Dual office: LHC asks petitioner to argue on petition maintainability

JI petition calls for proceedings under Article 6 against president.


Our Correspondent November 27, 2012
Dual office: LHC asks petitioner to argue on petition maintainability

LAHORE: Lahore High Court Justice Nasir Saeed Sheikh on Monday directed the petitioner, the Jamaat-i-Islami (JI), to argue on the maintainability of their petition against the alleged political office held by President Asif Ali Zardari on next date of hearing.

The judge observed that if the petition was found maintainable, it would be referred to a full bench already hearing a similar matter.

Earlier, the counsel submitted an authority letter issued by JI in favour of its deputy secretary Dr Farid Ahmad Paracha allowing the advocate to file an instant petition.

The full bench hearing the contempt of court matter against the president had referred the JI petition to a single bench.

The petition seeks a declaration that President Zardari suffered from pre-election disqualification for retaining political party office when he filed his nomination papers for the presidential election.

It states that the respondent (the President) has continued his political activities while head of state. It says meetings of the core committee of the ruling political party are regularly held at the Presidency and the expenses are met from the public exchequer.

It says a LHC full bench had on May 12, 2011 directed the president to disassociate himself from the political party office at the earliest. However, they said the respondent had disobeyed the order as well as the Constitution. It says the court must declare that the respondent was not qualified to contest the presidential election when he submitted his nomination papers.

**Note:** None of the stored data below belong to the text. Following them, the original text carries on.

-- ==== Sys2Proof/Machine/Fabric.lean ====
section
/-!
DEFINITION. Cuton Link ports and the router (chapter 17): the states of a port, the plan check, packets, pair sessions, the
Imposition plan and open mode.
-/

namespace Sys2Proof.Machine

/-! ## Ports come up and go down (R393, R417, R418) -/

/-- Ports work: SERVICE, BRACED or EVACUATE, with the fabric reference clock (R393, R504). -/
def State.portsLive (s : State) : Bool := s.partLive && s.pwr.refFab

/-- Begin training a port that may train (R393). -/
def State.train (s : State) (p : Nat) : State :=
  let x := s.port p
  if x.state = .down ∧ s.ctnEnabled p ∧ !(s.ctnCtrl p).testBit 2 ∧ x.retryOk ∧ s.portsLive then
    (s.setPort p { x with idOk := false, attested := false, retrain := false }).portMove p .training 0
  else s

/-- Take a port that is not DOWN to DOWN; it trains again where it may. -/
def State.portFail (s : State) (p reason : Nat) : State :=
  if (s.port p).state = .down then s else (s.portDown p reason).train p

/-- Put a port into FENCED. -/
def State.fence' (s : State) (p reason : Nat) : State := s.portMove p .fenced reason

/-- A write of CTN_CTRL of a port (R393, R420, R470): the fields are stored, then RESET, LOOPBACK and ENABLE act. -/
def State.ctnWrite (s : State) (p v : Nat) : State :=
  let old := s.ctnCtrl p
  let new := bits v 15 8 * 256 + v % 16 / 8 * 8 + v / 4 % 2 * 4 + v % 2
  let t := s.setReg 0 .ctn p 0x10 0x6408 new
  let t := if new.testBit 0 && !old.testBit 0 && decide ((t.port p).state ≠ .up) then t.raise .ctn p 1 63 else t
  let t := if v.testBit 1 && decide ((t.port p).state ≠ .down) then t.portDown p 12 else t
  let t := if (!new.testBit 0 || new.testBit 2) && decide ((t.port p).state ≠ .down) then t.portDown p 1 else t
  t.train p

/-- CTN_ENABLE. -/
def execCtnEnable (fn : BitVec 6) (port : BitVec 3) (enable : Bool) (s : State) : Host.Outcome State Fault Refusal :=
  let p := port.toNat
  .next (s.driverWrite fn.toNat .ctn p 0x10 true fun t =>
    (t.ctnWrite p (t.ctnCtrl p / 2 * 2 + b2n enable)).settle)

/-- A link reset (R470). -/
def State.linkReset (s : State) (p : Nat) : State :=
  ((if (s.port p).state = .down then s else s.portDown p 12).train p).settle

/-- LINK_RESET: a 1 written to CTN_CTRL.RESET. -/
def execLinkReset (fn : BitVec 6) (port : BitVec 3) (s : State) : Host.Outcome State Fault Refusal :=
  .next (s.driverWrite fn.toNat .ctn port.toNat 0x10 false fun t => t.linkReset port.toNat)

/-- TRAIN_RETRY_EXPIRY. -/
def execTrainRetryExpiry (port : BitVec 3) (s : State) : Host.Outcome State Fault Refusal :=
  let p := port.toNat
  .next ((s.setPort p { s.port p with retryOk := true }).train p).settle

The petition says that deliberate insistence of the President to continue as head of a political party attracts legal action under Constitution Article 6 in light of the recent judgment passed by the Supreme Court in the Asghar Khan case.

It asked the court to set aside the proviso in Section 3 of the High Treason (Punishment) Act 1973 which empowers the federal government to initiate proceedings under Article 6 of the Constitution as being in violation of fundamental rights of access to justice.


Published in The Express Tribune, November 27th, 2012.